Give all the records again, with no alterations.

=======

/-- An allocation lowers a zone's duty within the period and tells HEAT_SHED and the Voter (R80, R90, R92). -/
theorem test_witness_allocation_reaches_zones :
    let e := { zoneEntryDefault 0 with first := 30, last := 33 }
    let x := fun (duty : Nat) (on : Bool) => { zone e .regulate 1395 with
      vars := { (zone e .regulate 1395).vars with alloc := 255, periodDuty := duty, lineOn := on } }
    let s := { running with
      heat := { running.heat with elapsed := 900, zones := (running.heat.zones.set 2 (x 255 true)).set 4 (x 40 true) }
      power := { running.power with
        entry := { running.power.entry with nominal := 6000 }
        records := recs.map fun r => { r with alloc := 255 } } }
    let t := allocate s
    let v := fun z : Fin 16 => (t.heat.zones[z].vars.alloc, t.heat.zones[z].vars.shed,
      t.heat.zones[z].vars.periodDuty, t.heat.zones[z].vars.lineOn)
    v 2 = (103, true, 103, false) ∧ v 4 = (0, true, 0, false) ∧ isActive t .heatShed = true ∧
      t.map.standing.getLsbD 3 = true ∧ t.map.row.map (·.flags.getLsbD 3) = some true ∧
      t.voter.heatInput = 10822 := by decide +kernel

/-- A new motion state reaches the zones, both sides of levelling and feed, the Voter and the row (R37). -/
theorem test_witness_motion_report :
    let s := after (.setModeFeed 0 .right (some .auto)) (after (.setModeLevel 0 .left (some .grade)) running)
    let t := travelSpeed 300 s
    let u := after .parkTimerExpires (travelSpeed 0 t)
    s.level.left.vars.state = .frozen ∧ (t.level.left.vars.state, t.voter.travelRight) = (.acquire, true) ∧
      (s.feed.right.vars.state, t.voter.travelInput) = (.sensorless, 300) ∧
      (u.level.left.vars.state, u.level.left.vars.remembered) = (.frozen, some .acquire) ∧
      (u.feed.right.vars.state, u.travel.motion, u.voter.travelRight) = (.paused, .parked, false) ∧
      u.map.row.map (·.flags.getLsbD 1) = some true := by decide +kernel

/-- A station report has the sides evaluate their targets and closes the row crossed (R33, R118, R150). -/
theorem test_witness_station_report :
    let s := levelling .active 8 none (some (-100))
    let s := { s with
      level := { s.level with profile := s.level.profile.set 5 ⟨true, 40, 30, 0, 0⟩ }
      travel := { s.travel with baseline := some 0 } }
    let t := travelCount 60 s
    (t.level.left.vars.target, t.level.left.vars.beyond) = (some (-70), true) ∧
      isActive t .profileEnd = true ∧ t.map.row.map (·.start) = some 50 ∧ t.map.queue.length = 2 := by
  decide +kernel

=======

* **OUTPUT**:
/-- An allocation lowers a zone's duty within the period and tells HEAT_SHED and the Voter (R80, R90, R92). -/
theorem test_witness_allocation_reaches_zones :
    let e := { zoneEntryDefault 0 with first := 30, last := 33 }
    let x := fun (duty : Nat) (on : Bool) => { zone e .regulate 1395 with
      vars := { (zone e .regulate 1395).vars with alloc := 255, periodDuty := duty, lineOn := on } }
    let s := { running with
      heat := { running.heat with elapsed := 900, zones := (running.heat.zones.set 2 (x 255 true)).set 4 (x 40 true) }
      power := { running.power with
        entry := { running.power.entry with nominal := 6000 }
        records := recs.map fun r => { r with alloc := 255 } } }
    let t := allocate s
    let v := fun z : Fin 16 => (t.heat.zones[z].vars.alloc, t.heat.zones[z].vars.shed,
      t.heat.zones[z].vars.periodDuty, t.heat.zones[z].vars.lineOn)
    v 2 = (103, true, 103, false) ∧ v 4 = (0, true, 0, false) ∧ isActive t .heatShed = true ∧
      t.map.standing.getLsbD 3 = true ∧ t.map.row.map (·.flags.getLsbD 3) = some true ∧
      t.voter.heatInput = 10822 := by decide +kernel

/-- A new motion state reaches the zones, both sides of levelling and feed, the Voter and the row (R37). -/
theorem test_witness_motion_report :
    let s := after (.setModeFeed 0 .right (some .auto)) (after (.setModeLevel 0 .left (some .grade)) running)
    let t := travelSpeed 300 s
    let u := after .parkTimerExpires (travelSpeed 0 t)
    s.level.left.vars.state = .frozen ∧ (t.level.left.vars.state, t.voter.travelRight) = (.acquire, true) ∧
      (s.feed.right.vars.state, t.voter.travelInput) = (.sensorless, 300) ∧
      (u.level.left.vars.state, u.level.left.vars.remembered) = (.frozen, some .acquire) ∧
      (u.feed.right.vars.state, u.travel.motion, u.voter.travelRight) = (.paused, .parked, false) ∧
      u.map.row.map (·.flags.getLsbD 1) = some true := by decide +kernel

/-- A station report has the sides evaluate their targets and closes the row crossed (R33, R118, R150). -/
theorem test_witness_station_report :
    let s := levelling .active 8 none (some (-100))
    let s := { s with
      level := { s.level with profile := s.level.profile.set 5 ⟨true, 40, 30, 0, 0⟩ }
      travel := { s.travel with baseline := some 0 } }
    let t := travelCount 60 s
    (t.level.left.vars.target, t.level.left.vars.beyond) = (some (-70), true) ∧
      isActive t .profileEnd = true ∧ t.map.row.map (·.start) = some 50 ∧ t.map.queue.length = 2 := by
  decide +kernel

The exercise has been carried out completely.